According to Section 5, "Repertoire" in [Proposal], the Oriya LGR contains 62 unique code points."

The repertoire is based on [MSR], which is a subset of Unicode 6.3 [Unicode 6.3].

Each code-point has associated Glyph, Character Name, Language with EGIDS, Category, and Reference.

Variants

According to Section 6 "Variants", in "[Proposal]", this LGR defines two sets of cross-script variants with Myanmar script.

Variant Disposition: All variants are of type “blocked”, making labels that differ only by these variants mutually exclusive: whichever label containing either of these variants is chosen earlier, the other one equivalent variant label should be blocked. There is no preference among these variants.

Character Classes

The basic characters in Oriya are classified into eight main categories. They are Consonants, Vowels, Matra, Halant, Nukta, Visarga, Candrabindu and Anusvara.

Consonant: The type of writing system of Oriya is syllabic alphabet in which all consonants have an inherent vowel. Diacritics, which can appear above, below, before or after the consonant they belong to, are used to change the inherent vowel. More details in Section "3.5 Structured consonants" and Section "3.6 Unstructured consonants" of the [Proposal].

Matra sign (Dependent Vowel): It is used to represent a vowel sound that is not inherent to the consonant. Dependent vowels are referred to as "matras". They are always depicted in combination with a single consonant, or with a consonant cluster. More details in Section "3.12 Matra sign: (Dependent Vowel)" of the [Proposal].

Halant: A Halant, also known as Virama, is used after a consonant to "strip" it of its inherent vowel. The Halant form of a consonant is the form produced by adding the Halant, encoded as U+0B4D ( ୍ ) ORIYA SIGN VIRAMA to the nominal shape. A Halant follows all but the last consonant in every Oriya syllable. More details in Section 3.7, "The Implicit Vowel Killer Halant" of the [Proposal].

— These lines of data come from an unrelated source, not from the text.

-- ==== Sys2Proof/Safety.lean ====
section
/-! DEFINITION. The terms claims are stated in: the formats and the table of admitted operations, the ends of a run,
the invariant of the state, and the invariant that ties the hash state to the blocks. -/

namespace Sys2Proof.Machine

/-- The three formats of operations (30_encoding.md R61). -/
inductive Format where
  /-- A stateless function of the logic unit. -/
  | fn
  /-- A micro-operation of the compressor. -/
  | uop
  /-- A command. -/
  | cmd
deriving DecidableEq, Repr

/-- The format column of the operation map (30_encoding.md R69). -/
def formatOf (i : Instr) : Format :=
  match i with
  | .add32 _ _ => .fn
  | .rotr _ _ => .fn
  | .shr _ _ => .fn
  | .ssigma0 _ => .fn
  | .ssigma1 _ => .fn
  | .lsigma0 _ => .fn
  | .lsigma1 _ => .fn
  | .ch _ _ _ => .fn
  | .maj _ _ _ => .fn
  | .pad => .cmd
  | .parse => .cmd
  | .init => .cmd
  | .sched => .uop
  | .load => .uop
  | .round => .uop
  | .fold => .uop
  | .final => .cmd
  | .compress => .cmd
  | .clear => .cmd
  | .loadmsg _ => .cmd
  | .loadpb _ => .cmd
  | .hash _ => .cmd

/-- The compressor stands before the first micro-operation of a block: Initialized with a block to process, or
`ProcessingBlock(i)` at U_SCHED (the condition of SCHED in 43_compressor.md R135 and of COMPRESS in R142). -/
def atBlockStart (s : State) : Bool :=
  match s.phase, s.us with
  | .initialized, _ => decide (1 ≤ s.nblk)
  | .processing _, .sched => true
  | _, _ => false

/-- The compressor stands at this micro-operation of some block. -/
def atMicroStep (s : State) (ok : MicroStep → Bool) : Bool :=
  match s.phase with
  | .processing _ => ok s.us
  | _ => false

/-- The states in which an operation is admitted, for a block with these parameters (44_top.md R177, with the rows of
43_compressor.md R135). An operation of format FN needs an amount in its domain and no state. -/
def admitted (cfg : Config) (i : Instr) (s : State) : Bool :=
  match i with
  | .add32 _ _ => true
  | .rotr n _ => decide (AmountOk n)
  | .shr n _ => decide (AmountOk n)
  | .ssigma0 _ => true
  | .ssigma1 _ => true
  | .lsigma0 _ => true
  | .lsigma1 _ => true
  | .ch _ _ _ => true
  | .maj _ _ _ => true
  | .pad => s.stage == .msg
  | .parse => s.stage == .padded
  | .init => s.stage == .parsed && s.phase == .uninitialized
  | .sched => s.stage == .parsed && atBlockStart s
  | .load => s.stage == .parsed && atMicroStep s (· == .load)
  | .round => s.stage == .parsed && atMicroStep s (fun u => match u with | .round _ => true | _ => false)
  | .fold => s.stage == .parsed && atMicroStep s (· == .fold)
  | .final => s.stage == .parsed && s.phase == .initialized && s.nblk == 0
  | .compress => s.stage == .parsed && atBlockStart s
  | .clear => true
  | .loadmsg m => s.stage == .empty && decide (MessageOk cfg m)
  | .loadpb _ => s.stage == .empty
  | .hash m => decide (MessageOk cfg m)

/-- A run has ended with a digest (44_top.md R178). -/
def succeeded (s : State) : Bool := s.phase == .finalized

/-- A run has ended with the failure (44_top.md R178). -/
def failedRun (s : State) : Bool := s.stage == .failed

/-- The form of the buffers: each length register says how long its buffer is, BITLEN is 8 times the byte count and
fits its 64 bits (10_state.md R16, R17, R18). A buffer is a list of bytes, so equal buffers are equal data (log 19). -/
abbrev Memory.wf (s : State) : Prop :=
  s.mlen = s.msg.length ∧ s.bitlen.toNat = 8 * s.mlen ∧ s.plen = s.pb.length ∧ s.nblk = s.blk.length

/-- What STAGE says of the buffers (10_state.md R20, 60_exceptions.md R193). -/
def stageInv (s : State) : Prop :=
  match s.stage with
  | .empty => s.msg = [] ∧ s.pb = [] ∧ s.blk = []
  | .msg => s.pb = [] ∧ s.blk = []
  | .padded => s.blk = []
  | .parsed => s.pb.length = 64 * s.blk.length
  | .failed => s.blk = [] ∧ s.pb.length % 64 ≠ 0

/-- What PHASE and US say of the register files and of STAGE (10_state.md R19, R28, 43_compressor.md R135): H holds
its eight words from INIT on; W and a .. h hold words from SCHED and LOAD of a block to its FOLD, and NOVAL elsewhere;
outside ProcessingBlock US is U_SCHED; the compressor has started only in S_PARSED. -/
def phaseInv (s : State) : Prop :=
  match s.phase with
  | .uninitialized => NoneHolds s.H ∧ NoneHolds s.W ∧ NoneHolds s.R ∧ s.us = .sched
  | .initialized => s.stage = .parsed ∧ AllHold s.H ∧ NoneHolds s.W ∧ NoneHolds s.R ∧ s.us = .sched
  | .processing i =>
    s.stage = .parsed ∧ AllHold s.H ∧ i < s.nblk ∧
      match s.us with
      | .sched => 0 < i ∧ NoneHolds s.W ∧ NoneHolds s.R
      | .load => AllHold s.W ∧ NoneHolds s.R
      | .round _ => AllHold s.W ∧ AllHold s.R
      | .fold => AllHold s.W ∧ AllHold s.R
  | .finalized => s.stage = .parsed ∧ AllHold s.H ∧ NoneHolds s.W ∧ NoneHolds s.R ∧ s.us = .sched

/-- The invariant of the state of one instance. ERR is 1 exactly in S_FAILED (10_state.md R21, 60_exceptions.md
R193, R194). -/
def StateInv (s : State) : Prop :=
  Memory.wf s ∧ stageInv s ∧ phaseInv s ∧ (s.err = true ↔ s.stage = .failed)

/-- The chaining value after the first `i` blocks (43_compressor.md R143). -/
def chain (bs : List Block) (i : Nat) : Words8 := (bs.take i).foldl compress H0

/-- What the hash state, the schedule and the working registers hold at each phase (43_compressor.md R137 to R143):
H is the chaining value of the blocks folded so far, W is the schedule of the current block, a .. h are its working
registers after the rounds done so far. -/
def chainInv (s : State) : Prop :=
  match s.phase with
  | .uninitialized => True
  | .initialized => s.H = cellsOf H0
  | .processing i =>
    s.H = cellsOf (chain s.blk i) ∧
      match s.us with
      | .sched => True
      | .load => ∃ b, s.blk[i]? = some b ∧ s.W = cellsOf (schedule b)
      | .round t => ∃ b, s.blk[i]? = some b ∧ s.W = cellsOf (schedule b) ∧
          s.R = cellsOf (roundsUpTo (schedule b) (chain s.blk i) t.val (by omega))
      | .fold => ∃ b, s.blk[i]? = some b ∧ s.W = cellsOf (schedule b) ∧
          s.R = cellsOf (roundsUpTo (schedule b) (chain s.blk i) 64 (by omega))
  | .finalized => s.H = cellsOf (chain s.blk s.blk.length)

/-- The invariant that a run computes what the spec's functions say, for a block with these parameters: the buffers are
the padding of the message and the parse of the padded buffer, the registers are those of `chainInv`. A message that
is not empty comes from LOADMSG, so PB is its padding (44_top.md R179: with LOADPB the message stays empty). -/
def HashInv (cfg : Config) (s : State) : Prop :=
  StateInv s ∧
  (s.stage = .parsed → s.blk = blocksOf s.pb) ∧
  (s.msg ≠ [] → s.stage = .padded ∨ s.stage = .parsed ∨ s.stage = .failed → s.pb = padded cfg s.msg) ∧
  chainInv s

/-! ## Terms of single statements -/

/-- An operation of format FN has this identifier, sets no flag and raises no exception: it always answers a next state,
with ERR as it was. The format and the absence of flags and exceptions stand in each rule R81 to R90. -/
def FnRow (i : Instr) (opid : Byte) : Prop :=
  (encode i).opid = opid ∧ formatOf i = .fn ∧ ∀ s, ∃ t, exec i s = .next t ∧ t.err = s.err

/-- The number of 1 bits of a word. -/
def oneBits (x : Word) : Nat := (List.range 32).countP fun k => x.getLsbD k

/-- The 22 identifiers of the operation map (30_encoding.md R69). -/
def tableOpids : List Byte :=
  [0x00, 0x01, 0x02, 0x03, 0x04, 0x05, 0x06, 0x07, 0x08, 0x10, 0x20, 0x30, 0x31, 0x32, 0x33, 0x34, 0x35, 0x3f,
   0x40, 0x41, 0x42, 0x4f]

/-- The first 64 primes (10_state.md R14). -/
def firstPrimes : List Nat :=
  (List.range 312).filter fun p =>
    decide (2 ≤ p) && (List.range p).all fun d => decide (d < 2) || decide (p % d ≠ 0)

/-- The first block of the message "abc" (43_compressor.md R137, 95_test_vectors.md section 4). -/
def abcBlock : Block := #v[0x61626380, 0, 0, 0, 0, 0, 0, 0, 0, 0, 0, 0, 0, 0, 0, 0x00000018]

/-- The 67 micro-operations of a block (43_compressor.md R142). -/
def microOps : List Instr := [.sched, .load] ++ List.replicate 64 .round ++ [.fold]

end Sys2Proof.Machine
end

Nukta: The nukta sign ( ଼) is used in Oriya language just like many other scripts used in South Asia. It can be commonly used with “ଡ” U+0B21, “ଢ” U+0B22. More details in Section "3.8 Nukta" of the [Proposal].

Visarga: U+0B03 ORIYA SIGN VISARGA is frequently used in Sanskrit and represents a sound very close to /h/. More details in Section 3.9, "Visarga & Avagraha" of the [Proposal].

Nasalization:

Candrabindu: Candrabindu denotes nasalization of the preceding vowel and consonants as in ଅଁଳା /ãala/name of seasonal fruit (U+0B05 U+0B01 U+0B33 U+0B3E). Oriya users commonly use it for writing the words and sounds of Sanskrit language. More details in Section "3.10 Nasalization: Candrabindu" of the [Proposal].

Anusvara: Anusvara replaces a conjunct group of a Nasal Consonant+Halant+Consonant belonging to that particular varga (plosive). The Anusvara represents a homorganic nasal. Before a non-varga (non-plosive) consonant, the Anusvara represents a nasal sound. More details in Section "3.11 Anusvara" of the [Proposal].

Whole Label Evaluation (WLE) rules

Default Whole Label Evaluation Rules

The LGR includes the set of required default WLE rules and actions applicable to the Root Zone and defined in [MSR]. They are marked with ⍟.

Oriya specific Rules

These rules have been formulated so that they can be adopted for LGR specification.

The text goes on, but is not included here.